What the task asks> From the entries that follow, reproduce exactly and only the lines from the line with "e).pkg = s.pkg := rfl" to the line with "xs).pending = s.pending := rfl", endpoints included.

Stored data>
-=-=-=-=-
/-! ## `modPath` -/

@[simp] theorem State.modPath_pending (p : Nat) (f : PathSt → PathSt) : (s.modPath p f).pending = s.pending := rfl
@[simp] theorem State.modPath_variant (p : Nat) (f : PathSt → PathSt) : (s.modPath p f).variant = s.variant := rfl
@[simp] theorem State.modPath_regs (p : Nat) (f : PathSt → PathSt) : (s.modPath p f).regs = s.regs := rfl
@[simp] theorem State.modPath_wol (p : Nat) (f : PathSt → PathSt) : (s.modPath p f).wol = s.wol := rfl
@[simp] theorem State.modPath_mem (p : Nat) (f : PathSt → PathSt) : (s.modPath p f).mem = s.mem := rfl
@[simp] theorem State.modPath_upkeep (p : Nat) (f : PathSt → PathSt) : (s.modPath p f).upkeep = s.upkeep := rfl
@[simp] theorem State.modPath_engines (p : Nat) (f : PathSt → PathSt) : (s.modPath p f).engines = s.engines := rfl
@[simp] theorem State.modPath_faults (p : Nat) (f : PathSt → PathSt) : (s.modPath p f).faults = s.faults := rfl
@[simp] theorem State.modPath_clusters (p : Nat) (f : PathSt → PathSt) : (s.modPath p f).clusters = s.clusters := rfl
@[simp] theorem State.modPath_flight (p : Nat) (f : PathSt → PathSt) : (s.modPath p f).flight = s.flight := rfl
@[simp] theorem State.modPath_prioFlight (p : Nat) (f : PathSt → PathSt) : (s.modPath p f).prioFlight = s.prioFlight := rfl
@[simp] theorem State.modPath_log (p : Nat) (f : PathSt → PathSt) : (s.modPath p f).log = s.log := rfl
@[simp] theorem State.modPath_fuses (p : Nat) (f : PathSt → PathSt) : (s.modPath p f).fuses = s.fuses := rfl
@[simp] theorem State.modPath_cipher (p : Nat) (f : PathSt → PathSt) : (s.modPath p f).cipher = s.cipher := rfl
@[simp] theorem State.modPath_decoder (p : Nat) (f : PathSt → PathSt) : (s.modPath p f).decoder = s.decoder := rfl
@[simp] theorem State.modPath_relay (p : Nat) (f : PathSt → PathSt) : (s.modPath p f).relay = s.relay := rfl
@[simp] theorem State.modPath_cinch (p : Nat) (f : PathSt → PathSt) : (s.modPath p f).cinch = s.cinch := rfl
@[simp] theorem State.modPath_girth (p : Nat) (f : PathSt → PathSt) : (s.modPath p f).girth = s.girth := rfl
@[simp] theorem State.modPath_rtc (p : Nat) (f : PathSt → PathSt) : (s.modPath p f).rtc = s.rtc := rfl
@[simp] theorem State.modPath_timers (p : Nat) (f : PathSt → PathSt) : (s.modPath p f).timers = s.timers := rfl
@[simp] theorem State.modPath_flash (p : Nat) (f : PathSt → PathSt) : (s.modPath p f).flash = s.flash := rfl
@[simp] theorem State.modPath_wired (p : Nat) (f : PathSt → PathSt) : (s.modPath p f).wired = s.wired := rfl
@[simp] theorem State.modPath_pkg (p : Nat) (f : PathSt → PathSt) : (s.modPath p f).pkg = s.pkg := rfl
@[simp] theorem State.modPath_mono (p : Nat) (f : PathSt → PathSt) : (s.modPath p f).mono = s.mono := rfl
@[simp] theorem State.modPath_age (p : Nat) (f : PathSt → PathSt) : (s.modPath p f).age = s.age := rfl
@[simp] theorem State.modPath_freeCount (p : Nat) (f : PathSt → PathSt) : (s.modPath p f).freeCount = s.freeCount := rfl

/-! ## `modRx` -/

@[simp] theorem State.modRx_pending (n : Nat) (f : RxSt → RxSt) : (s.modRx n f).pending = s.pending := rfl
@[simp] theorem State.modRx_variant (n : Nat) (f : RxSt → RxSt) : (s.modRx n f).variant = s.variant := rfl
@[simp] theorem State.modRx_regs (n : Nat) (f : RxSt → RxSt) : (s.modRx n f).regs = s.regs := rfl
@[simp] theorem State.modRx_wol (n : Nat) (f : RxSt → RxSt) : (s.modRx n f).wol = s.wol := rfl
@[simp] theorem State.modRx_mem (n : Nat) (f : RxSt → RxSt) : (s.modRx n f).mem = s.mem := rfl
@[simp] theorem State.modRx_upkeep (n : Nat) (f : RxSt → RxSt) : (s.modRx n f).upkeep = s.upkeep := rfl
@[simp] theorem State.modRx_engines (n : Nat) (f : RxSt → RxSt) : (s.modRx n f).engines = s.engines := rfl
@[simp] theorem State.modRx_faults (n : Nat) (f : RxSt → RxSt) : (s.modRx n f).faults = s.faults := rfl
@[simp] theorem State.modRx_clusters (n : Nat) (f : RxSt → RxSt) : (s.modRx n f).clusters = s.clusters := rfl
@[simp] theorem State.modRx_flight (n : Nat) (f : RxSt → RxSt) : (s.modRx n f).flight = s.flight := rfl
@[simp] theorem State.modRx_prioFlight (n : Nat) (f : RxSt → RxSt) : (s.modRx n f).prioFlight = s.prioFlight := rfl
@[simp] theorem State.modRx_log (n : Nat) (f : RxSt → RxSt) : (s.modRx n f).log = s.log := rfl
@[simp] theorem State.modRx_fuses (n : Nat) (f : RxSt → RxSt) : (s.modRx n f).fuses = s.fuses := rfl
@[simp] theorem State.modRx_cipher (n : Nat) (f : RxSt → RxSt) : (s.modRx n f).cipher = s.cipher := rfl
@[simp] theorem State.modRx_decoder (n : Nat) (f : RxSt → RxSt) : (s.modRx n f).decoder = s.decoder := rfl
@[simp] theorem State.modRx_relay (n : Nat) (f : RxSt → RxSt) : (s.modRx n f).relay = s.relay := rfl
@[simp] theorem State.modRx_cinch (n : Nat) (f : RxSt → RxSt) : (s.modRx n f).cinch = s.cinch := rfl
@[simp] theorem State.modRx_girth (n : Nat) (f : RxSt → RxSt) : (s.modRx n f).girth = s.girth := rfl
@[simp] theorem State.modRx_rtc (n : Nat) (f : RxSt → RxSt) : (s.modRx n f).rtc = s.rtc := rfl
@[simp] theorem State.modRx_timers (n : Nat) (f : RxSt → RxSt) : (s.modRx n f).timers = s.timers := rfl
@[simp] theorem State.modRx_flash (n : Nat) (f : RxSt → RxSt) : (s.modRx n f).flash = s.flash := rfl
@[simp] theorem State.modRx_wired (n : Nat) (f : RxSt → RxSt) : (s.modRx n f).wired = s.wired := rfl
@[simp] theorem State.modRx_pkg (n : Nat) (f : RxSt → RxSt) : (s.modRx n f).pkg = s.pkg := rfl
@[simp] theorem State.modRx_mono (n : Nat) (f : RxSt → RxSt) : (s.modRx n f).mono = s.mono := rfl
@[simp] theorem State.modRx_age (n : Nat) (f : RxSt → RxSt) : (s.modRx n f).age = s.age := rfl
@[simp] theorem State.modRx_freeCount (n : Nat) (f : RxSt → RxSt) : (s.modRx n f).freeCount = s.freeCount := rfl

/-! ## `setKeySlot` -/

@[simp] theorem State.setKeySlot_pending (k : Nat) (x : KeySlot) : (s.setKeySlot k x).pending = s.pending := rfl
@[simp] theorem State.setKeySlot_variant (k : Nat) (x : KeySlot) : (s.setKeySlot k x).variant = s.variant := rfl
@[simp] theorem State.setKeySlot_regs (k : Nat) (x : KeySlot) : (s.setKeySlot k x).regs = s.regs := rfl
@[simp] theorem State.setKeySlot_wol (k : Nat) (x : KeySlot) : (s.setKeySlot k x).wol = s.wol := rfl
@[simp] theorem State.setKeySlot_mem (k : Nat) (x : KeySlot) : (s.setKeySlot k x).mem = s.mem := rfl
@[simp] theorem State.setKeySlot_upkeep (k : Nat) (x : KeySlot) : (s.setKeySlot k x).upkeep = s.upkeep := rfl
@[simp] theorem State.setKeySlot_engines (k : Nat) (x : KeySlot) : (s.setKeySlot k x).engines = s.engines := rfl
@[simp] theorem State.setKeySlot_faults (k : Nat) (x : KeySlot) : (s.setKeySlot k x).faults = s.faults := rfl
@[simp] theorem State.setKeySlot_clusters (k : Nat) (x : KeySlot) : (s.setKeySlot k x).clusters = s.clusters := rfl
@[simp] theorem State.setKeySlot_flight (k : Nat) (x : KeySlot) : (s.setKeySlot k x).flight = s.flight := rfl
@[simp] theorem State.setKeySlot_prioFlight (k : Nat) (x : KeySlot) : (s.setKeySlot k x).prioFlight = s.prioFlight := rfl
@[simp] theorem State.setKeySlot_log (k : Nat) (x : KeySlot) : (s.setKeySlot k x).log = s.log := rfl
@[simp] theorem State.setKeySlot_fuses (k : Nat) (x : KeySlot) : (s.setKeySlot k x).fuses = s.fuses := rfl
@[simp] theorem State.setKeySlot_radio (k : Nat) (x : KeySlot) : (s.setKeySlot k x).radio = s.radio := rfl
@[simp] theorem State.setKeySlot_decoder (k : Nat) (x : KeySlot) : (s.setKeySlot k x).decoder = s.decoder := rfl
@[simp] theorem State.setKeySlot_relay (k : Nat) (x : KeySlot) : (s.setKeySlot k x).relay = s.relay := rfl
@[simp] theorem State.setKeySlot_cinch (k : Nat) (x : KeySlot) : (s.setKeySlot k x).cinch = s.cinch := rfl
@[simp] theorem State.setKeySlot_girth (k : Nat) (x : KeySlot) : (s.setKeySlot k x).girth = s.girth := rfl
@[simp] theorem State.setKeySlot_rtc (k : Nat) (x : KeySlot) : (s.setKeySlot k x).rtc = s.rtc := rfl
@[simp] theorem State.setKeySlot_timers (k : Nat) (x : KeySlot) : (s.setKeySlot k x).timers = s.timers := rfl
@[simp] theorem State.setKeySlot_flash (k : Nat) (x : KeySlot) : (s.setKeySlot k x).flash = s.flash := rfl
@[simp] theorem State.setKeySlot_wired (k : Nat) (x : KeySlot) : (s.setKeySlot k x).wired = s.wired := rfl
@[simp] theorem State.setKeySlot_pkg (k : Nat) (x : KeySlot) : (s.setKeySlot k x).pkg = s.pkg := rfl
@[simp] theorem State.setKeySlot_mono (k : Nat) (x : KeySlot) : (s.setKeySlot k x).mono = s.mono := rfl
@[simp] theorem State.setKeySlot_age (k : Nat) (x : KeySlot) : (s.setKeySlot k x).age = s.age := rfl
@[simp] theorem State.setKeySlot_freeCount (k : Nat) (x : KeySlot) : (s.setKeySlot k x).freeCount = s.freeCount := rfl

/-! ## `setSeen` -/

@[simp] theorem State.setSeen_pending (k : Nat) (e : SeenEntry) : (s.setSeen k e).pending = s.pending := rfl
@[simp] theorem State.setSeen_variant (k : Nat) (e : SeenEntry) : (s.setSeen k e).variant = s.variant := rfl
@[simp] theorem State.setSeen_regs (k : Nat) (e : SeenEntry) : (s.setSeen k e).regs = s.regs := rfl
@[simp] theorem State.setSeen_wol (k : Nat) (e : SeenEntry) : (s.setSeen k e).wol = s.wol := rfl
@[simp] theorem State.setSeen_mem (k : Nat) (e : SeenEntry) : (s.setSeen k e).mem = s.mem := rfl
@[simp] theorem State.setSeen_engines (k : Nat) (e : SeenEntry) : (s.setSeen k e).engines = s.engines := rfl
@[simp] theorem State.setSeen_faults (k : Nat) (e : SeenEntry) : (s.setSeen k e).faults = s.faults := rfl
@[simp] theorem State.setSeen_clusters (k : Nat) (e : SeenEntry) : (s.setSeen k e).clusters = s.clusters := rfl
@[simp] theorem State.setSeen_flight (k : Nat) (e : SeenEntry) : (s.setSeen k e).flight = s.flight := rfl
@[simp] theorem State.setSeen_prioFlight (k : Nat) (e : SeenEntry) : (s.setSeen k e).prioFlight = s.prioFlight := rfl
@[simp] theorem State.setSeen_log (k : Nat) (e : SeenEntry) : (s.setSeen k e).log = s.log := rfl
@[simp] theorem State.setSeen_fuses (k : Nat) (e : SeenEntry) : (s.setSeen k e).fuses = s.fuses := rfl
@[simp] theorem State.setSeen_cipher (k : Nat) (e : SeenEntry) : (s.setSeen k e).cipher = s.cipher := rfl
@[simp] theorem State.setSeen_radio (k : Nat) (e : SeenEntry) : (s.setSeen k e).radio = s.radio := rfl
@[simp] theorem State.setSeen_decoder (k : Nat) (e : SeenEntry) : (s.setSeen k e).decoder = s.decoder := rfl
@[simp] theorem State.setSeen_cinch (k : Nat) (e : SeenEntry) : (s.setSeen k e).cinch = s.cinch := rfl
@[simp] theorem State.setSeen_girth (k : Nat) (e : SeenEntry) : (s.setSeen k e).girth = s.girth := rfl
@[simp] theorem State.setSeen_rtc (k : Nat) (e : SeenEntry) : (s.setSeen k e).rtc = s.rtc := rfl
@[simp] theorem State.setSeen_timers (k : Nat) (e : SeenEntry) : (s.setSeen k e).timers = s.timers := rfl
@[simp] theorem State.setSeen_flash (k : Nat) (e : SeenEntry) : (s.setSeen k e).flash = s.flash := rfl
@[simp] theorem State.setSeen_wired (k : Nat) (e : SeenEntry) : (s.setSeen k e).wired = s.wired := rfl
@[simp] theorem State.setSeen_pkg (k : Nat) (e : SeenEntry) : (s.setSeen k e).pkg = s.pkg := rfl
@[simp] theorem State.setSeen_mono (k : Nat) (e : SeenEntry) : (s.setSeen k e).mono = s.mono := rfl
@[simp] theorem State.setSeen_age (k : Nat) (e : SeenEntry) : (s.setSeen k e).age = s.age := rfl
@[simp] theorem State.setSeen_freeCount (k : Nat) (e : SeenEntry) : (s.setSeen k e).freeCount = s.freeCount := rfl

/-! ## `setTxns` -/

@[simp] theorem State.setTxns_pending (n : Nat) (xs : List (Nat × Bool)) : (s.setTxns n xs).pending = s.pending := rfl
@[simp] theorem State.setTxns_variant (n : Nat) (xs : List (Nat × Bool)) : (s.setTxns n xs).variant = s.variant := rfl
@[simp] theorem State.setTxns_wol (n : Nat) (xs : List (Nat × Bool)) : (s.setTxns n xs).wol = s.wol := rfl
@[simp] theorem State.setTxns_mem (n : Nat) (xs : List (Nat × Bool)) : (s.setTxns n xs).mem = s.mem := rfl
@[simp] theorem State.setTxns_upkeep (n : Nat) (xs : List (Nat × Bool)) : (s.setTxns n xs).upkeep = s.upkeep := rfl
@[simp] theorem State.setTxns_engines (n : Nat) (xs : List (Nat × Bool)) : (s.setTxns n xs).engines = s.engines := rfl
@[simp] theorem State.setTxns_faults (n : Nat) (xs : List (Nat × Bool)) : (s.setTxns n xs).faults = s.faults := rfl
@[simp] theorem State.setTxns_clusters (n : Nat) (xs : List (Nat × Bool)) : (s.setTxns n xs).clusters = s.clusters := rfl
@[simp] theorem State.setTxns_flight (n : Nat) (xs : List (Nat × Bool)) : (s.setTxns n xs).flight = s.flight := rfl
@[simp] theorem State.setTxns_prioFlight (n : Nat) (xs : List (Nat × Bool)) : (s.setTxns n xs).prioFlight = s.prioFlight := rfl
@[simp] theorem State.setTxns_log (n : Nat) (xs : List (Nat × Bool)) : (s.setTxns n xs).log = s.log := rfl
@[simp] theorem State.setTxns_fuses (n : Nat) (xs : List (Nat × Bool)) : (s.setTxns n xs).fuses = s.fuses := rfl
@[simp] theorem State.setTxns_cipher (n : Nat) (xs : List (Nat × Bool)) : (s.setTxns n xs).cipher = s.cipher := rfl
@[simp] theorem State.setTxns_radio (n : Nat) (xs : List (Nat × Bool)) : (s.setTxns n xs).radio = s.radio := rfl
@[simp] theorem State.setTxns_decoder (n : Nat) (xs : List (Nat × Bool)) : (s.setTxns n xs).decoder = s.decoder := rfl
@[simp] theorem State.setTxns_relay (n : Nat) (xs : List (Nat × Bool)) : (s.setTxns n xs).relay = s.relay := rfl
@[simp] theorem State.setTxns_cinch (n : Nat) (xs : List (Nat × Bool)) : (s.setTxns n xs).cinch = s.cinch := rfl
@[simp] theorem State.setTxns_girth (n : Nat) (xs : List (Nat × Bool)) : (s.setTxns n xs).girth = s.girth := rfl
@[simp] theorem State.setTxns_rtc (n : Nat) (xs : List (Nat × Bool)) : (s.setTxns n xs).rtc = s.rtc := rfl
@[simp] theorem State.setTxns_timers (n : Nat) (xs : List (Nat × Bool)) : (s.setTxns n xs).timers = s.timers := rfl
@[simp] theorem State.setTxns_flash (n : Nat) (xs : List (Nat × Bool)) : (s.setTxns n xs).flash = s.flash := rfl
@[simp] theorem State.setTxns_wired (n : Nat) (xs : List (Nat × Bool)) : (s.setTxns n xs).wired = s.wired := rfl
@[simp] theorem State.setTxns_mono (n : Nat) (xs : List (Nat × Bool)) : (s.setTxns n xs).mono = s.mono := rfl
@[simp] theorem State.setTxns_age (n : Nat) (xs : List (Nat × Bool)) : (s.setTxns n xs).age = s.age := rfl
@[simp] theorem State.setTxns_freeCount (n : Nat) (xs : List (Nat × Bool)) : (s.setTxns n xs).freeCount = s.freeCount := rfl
-=-=-=-=-
Response area>
@[simp] theorem State.setSeen_pkg (k : Nat) (e : SeenEntry) : (s.setSeen k e).pkg = s.pkg := rfl
@[simp] theorem State.setSeen_mono (k : Nat) (e : SeenEntry) : (s.setSeen k e).mono = s.mono := rfl
@[simp] theorem State.setSeen_age (k : Nat) (e : SeenEntry) : (s.setSeen k e).age = s.age := rfl
@[simp] theorem State.setSeen_freeCount (k : Nat) (e : SeenEntry) : (s.setSeen k e).freeCount = s.freeCount := rfl

/-! ## `setTxns` -/

@[simp] theorem State.setTxns_pending (n : Nat) (xs : List (Nat × Bool)) : (s.setTxns n xs).pending = s.pending := rfl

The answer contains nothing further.